=== Available data ===

-- ==== Sys2Proof/Tests/Slice0.lean ====
section
/-! SUPPORT. The author's own tests: the well-formedness smoke tests, decoding of words written out from
the spec, at most two single steps of each command (expected values from spec/95_test_vectors.md, the
vector named at each test), the bus, and for every obligation with hypotheses a state that meets them. -/

namespace Sys2Proof.Tests

set_option Elab.async false

open Sys2Proof.Machine Sys2Proof.Safety

/-! Small states. -/

/-- The next state of an outcome, if it is one. -/
def nextOf (o : Out) : Option State :=
  match o with
  | .next t => some t
  | .fault _ => none
  | .refused _ => none

/-- STATUS after a command word is written to CMD. -/
def statusAfter (s : State) (w : Word) : Option Word :=
  (nextOf (runCommand w s)).map (fun t => statusWord t)

/-- The reset state with the request registers set. -/
def request (slave func : Byte) (addr qty : Half) : State :=
  { State.reset with slave := slave, func := func, addr := addr, qty := qty }

/-- A state with a received frame in RXBUF and its length in RXLEN. -/
def received (s : State) (frame : List Byte) : State :=
  { s.setBytes (rxOffset 0) frame with rxlen := BitVec.ofNat 9 frame.length }

/-- A state with words in WBUF and their number in WCOUNT. -/
def words (s : State) (ws : List Half) : State :=
  { s.setBytes (wbufOffset 0) (ws.flatMap littleEndian16) with wcount := BitVec.ofNat 8 ws.length }

/-- A state about to serve some events. -/
def pendingEvents (es : List HostEvent) : State := { State.reset with pending := es }

/-- A state about to serve one access at a window offset, with P_BASE = 0x2000. -/
def accessAt (off : Nat) (size : AccessSize) (op : BusOp) : State :=
  { State.reset with
    params := { Config.defaultParams with pBase := 0x2000 }
    pending := [.access ⟨0x2000 + off, size, op⟩] }

/-- A state for LEVEL_PCT. -/
def level (m ref span : Wide) : State :=
  { State.reset with raw := 0x1234, scaled := m, ref := ref, span := span }

/-- The response of the next step. -/
def responseOf (s : State) : Option BusResponse := (nextOf (step s)).map (fun t => t.response)

/-! Well-formedness: LEN must fit nine bits (rule R131). -/

theorem test_wf_crcCompute_511 : (Instr.crcCompute .rx 511).wf = true := by decide
theorem test_wf_refuses_crcCompute_512 : (Instr.crcCompute .tx 512).wf = false := by decide
theorem test_wf_refuses_crcVerify_512 : (Instr.crcVerify .rx 512).wf = false := by decide

/-! Decoding: words from rules R114 and R131, one or more for each row. -/

theorem test_decode_nop : decodeWord 0x00000000 = .instr .nop := by decide
theorem test_decode_crcInit : decodeWord 0x00000001 = .instr .crcInit := by decide
theorem test_decode_crcFeed : decodeWord 0x0000A502 = .instr (.crcFeed 0xA5) := by decide
theorem test_decode_crcCompute : decodeWord 0x00060103 = .instr (.crcCompute .rx 6) := by decide
theorem test_decode_crcCompute_tx : decodeWord 0x01FF0003 = .instr (.crcCompute .tx 511) := by decide
theorem test_decode_crcVerify : decodeWord 0x00080004 = .instr (.crcVerify .tx 8) := by decide
theorem test_decode_buildRead : decodeWord 0x00000010 = .instr .buildRead := by decide
theorem test_decode_buildWriteMultiple :
    decodeWord 0x00000011 = .instr .buildWriteMultiple := by decide
theorem test_decode_parseRead : decodeWord 0x00000020 = .instr .parseRead := by decide
theorem test_decode_parseWrite : decodeWord 0x00000021 = .instr .parseWrite := by decide
theorem test_decode_decode : decodeWord 0x00000430 = .instr (.decode .float32 .bigEndian) := by decide
theorem test_decode_decode_le :
    decodeWord 0x00001230 = .instr (.decode .uint32 .littleEndian) := by decide
theorem test_decode_decode_dcba :
    decodeWord 0x00003630 = .instr (.decode .hex .mixedDcba) := by decide
theorem test_decode_decodeIntfrac :
    decodeWord 0x00004131 = .instr (.decodeIntfrac .two .bigEndian .littleEndian) := by decide
theorem test_decode_decodeIntfrac_one :
    decodeWord 0x0000E031 = .instr (.decodeIntfrac .one .mixedBadc .mixedDcba) := by decide
theorem test_decode_levelPct : decodeWord 0x00000332 = .instr (.levelPct .referenced true) := by decide
theorem test_decode_levelPct_direct :
    decodeWord 0x00000232 = .instr (.levelPct .direct true) := by decide

/-- Section 2.2: the illegal words, each by its reason (rule R121). -/
theorem test_decode_illegal :
    decodeWord 0x00000005 = .illegal .unassignedOpcode
    ∧ decodeWord 0x000000FF = .illegal .unassignedOpcode
    ∧ decodeWord 0x00000110 = .illegal .reservedBitSet
    ∧ decodeWord 0x80000011 = .illegal .reservedBitSet
    ∧ decodeWord 0x01000002 = .illegal .reservedBitSet
    ∧ decodeWord 0x00000203 = .illegal .reservedBitSet
    ∧ decodeWord 0x00000730 = .illegal .reservedType
    ∧ decodeWord 0x00000F30 = .illegal .reservedBitSet
    ∧ decodeWord 0x00000830 = .illegal .reservedBitSet
    ∧ decodeWord 0x00000231 = .illegal .reservedBitSet
    ∧ decodeWord 0x00000432 = .illegal .reservedBitSet := by decide

/-- The words of rule R131, from the encoder. -/
theorem test_encode :
    encode (.crcCompute .rx 6) = 0x00060103
    ∧ encode (.decode .float32 .bigEndian) = 0x00000430
    ∧ encode (.decode .uint32 .littleEndian) = 0x00001230
    ∧ encode (.decodeIntfrac .two .bigEndian .littleEndian) = 0x00004131
    ∧ encode (.levelPct .referenced true) = 0x00000332
    ∧ encode (.crcFeed 0xFF) = 0x0000FF02
    ∧ encode (.crcVerify .rx 511) = 0x01FF0104 := by decide

/-- The host's numbering: bit 0 is the least significant bit of the word. -/
theorem test_decodeTableWord :
    decodeTableWord 32 0x00060103 = some (.crcCompute .rx 6)
    ∧ decodeTableWord 16 0x0102 = some (.crcFeed 0x01)
    ∧ decodeTableWord 32 0x00000730 = none := by decide

/-- STATUS after a word of section 2.2, from reset. -/
theorem test_illegal_status :
    statusAfter State.reset 0x00000730 = some 0x00003007
    ∧ statusAfter State.reset 0x000000FF = some 0x0000FF07
    ∧ statusAfter State.reset 0x80000011 = some 0x00001107
    ∧ statusAfter State.reset 0x01FF0103 = some 0x00000306
    ∧ statusAfter State.reset 0x01010004 = some 0x00000406
    ∧ statusAfter State.reset 0x00000004 = some 0x00000403 := by decide

/-- The first step after `withFetchWord` runs the command (vector Z6). -/
theorem test_withFetchWord :
    (nextOf (step (State.reset.withFetchWord 32 0x00000102))).map (fun t => (t.crc, t.response))
      = some (0x807E, .done) := by decide +kernel

/-! The commands, one step each. -/

/-- Section 2.2. -/
theorem test_nop : statusAfter State.reset 0x00000000 = some 0x00000001 := by decide

/-- K15. -/
theorem test_crcInit :
    (nextOf (runCommand 0x00000001 { State.reset with crc := 0x1234 })).map
      (fun t => (t.crc, statusWord t)) = some (0xFFFF, 0x00000101) := by decide

/-- K17. -/
theorem test_crcFeed :
    (nextOf (exec (.crcFeed 0x01) { State.reset with crc := 0x0000 })).map (fun t => t.crc)
      = some 0xC0C1 := by decide +kernel

/-- K9, read from RXBUF (rule R144's example). -/
theorem test_crcCompute :
    (nextOf (runCommand 0x00060103
      (received State.reset [0x01, 0x03, 0x00, 0x00, 0x00, 0x02]))).map
      (fun t => (t.crc, statusWord t)) = some (0x0BC4, 0x00000301) := by decide +kernel

/-- K18: an empty range of TXBUF. -/
theorem test_crcCompute_empty :
    (nextOf (runCommand 0x00000003 { State.reset with crc := 0x1234 })).map
      (fun t => (t.crc, statusWord t)) = some (0xFFFF, 0x00000301) := by decide

/-- K19. -/
theorem test_crcVerify :
    (nextOf (runCommand 0x00080104 { received State.reset
      [0x01, 0x03, 0x00, 0x00, 0x00, 0x02, 0xC4, 0x0B] with crc := 0x1234 })).map
      (fun t => (t.crc, statusWord t)) = some (0x1234, 0x00000401) := by decide +kernel

/-- K21: two bytes `FF FF` would match the CRC of nothing, but are too short. -/
theorem test_crcVerify_short :
    statusAfter (received State.reset [0xFF, 0xFF]) 0x00020104 = some 0x00000403 := by decide +kernel

/-- B2. -/
theorem test_buildRead :
    (nextOf (exec .buildRead (request 0x11 0x03 0x006B 0x0003))).map
      (fun t => (t.bytes (txOffset 0) 8, t.txlen))
      = some ([0x11, 0x03, 0x00, 0x6B, 0x00, 0x03, 0x76, 0x87], 8) := by decide +kernel

/-- B6. -/
theorem test_buildWriteMultiple :
    (nextOf (exec .buildWriteMultiple (words (request 0x01 0x03 0x0001 2) [0x000A, 0x0102]))).map
      (fun t => (t.bytes (txOffset 0) 13, t.txlen))
      = some ([0x01, 0x10, 0x00, 0x01, 0x00, 0x02, 0x04, 0x00, 0x0A, 0x01, 0x02, 0x92, 0x30], 13) := by
  decide +kernel

/-- B11: the frame-size limit. -/
theorem test_buildWriteMultiple_limit :
    statusAfter { request 0x01 0x03 0x0001 124 with
      params := { Config.defaultParams with maxWriteRegs := 127 } } 0x00000011
      = some 0x00001106 := by decide

/-- P3. -/
theorem test_parseRead :
    (nextOf (exec .parseRead (received (request 0x01 0x03 0 0)
      [0x01, 0x03, 0x04, 0x3F, 0xC0, 0x00, 0x00, 0xF6, 0x1B]))).map
      (fun t => (t.result, t.bytecount, t.wcount, t.wbuf 0, t.wbuf 1))
      = some (.success, 4, 2, 0x3FC0, 0x0000) := by decide +kernel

===

Brief |
After locating the line that contains "(nextOf (runCommand w", please copy exactly every line from the start of the records through it, and nothing else.

Answer for this exercise |
-- ==== Sys2Proof/Tests/Slice0.lean ====
section
/-! SUPPORT. The author's own tests: the well-formedness smoke tests, decoding of words written out from
the spec, at most two single steps of each command (expected values from spec/95_test_vectors.md, the
vector named at each test), the bus, and for every obligation with hypotheses a state that meets them. -/

namespace Sys2Proof.Tests

set_option Elab.async false

open Sys2Proof.Machine Sys2Proof.Safety

/-! Small states. -/

/-- The next state of an outcome, if it is one. -/
def nextOf (o : Out) : Option State :=
  match o with
  | .next t => some t
  | .fault _ => none
  | .refused _ => none

/-- STATUS after a command word is written to CMD. -/
def statusAfter (s : State) (w : Word) : Option Word :=
  (nextOf (runCommand w s)).map (fun t => statusWord t)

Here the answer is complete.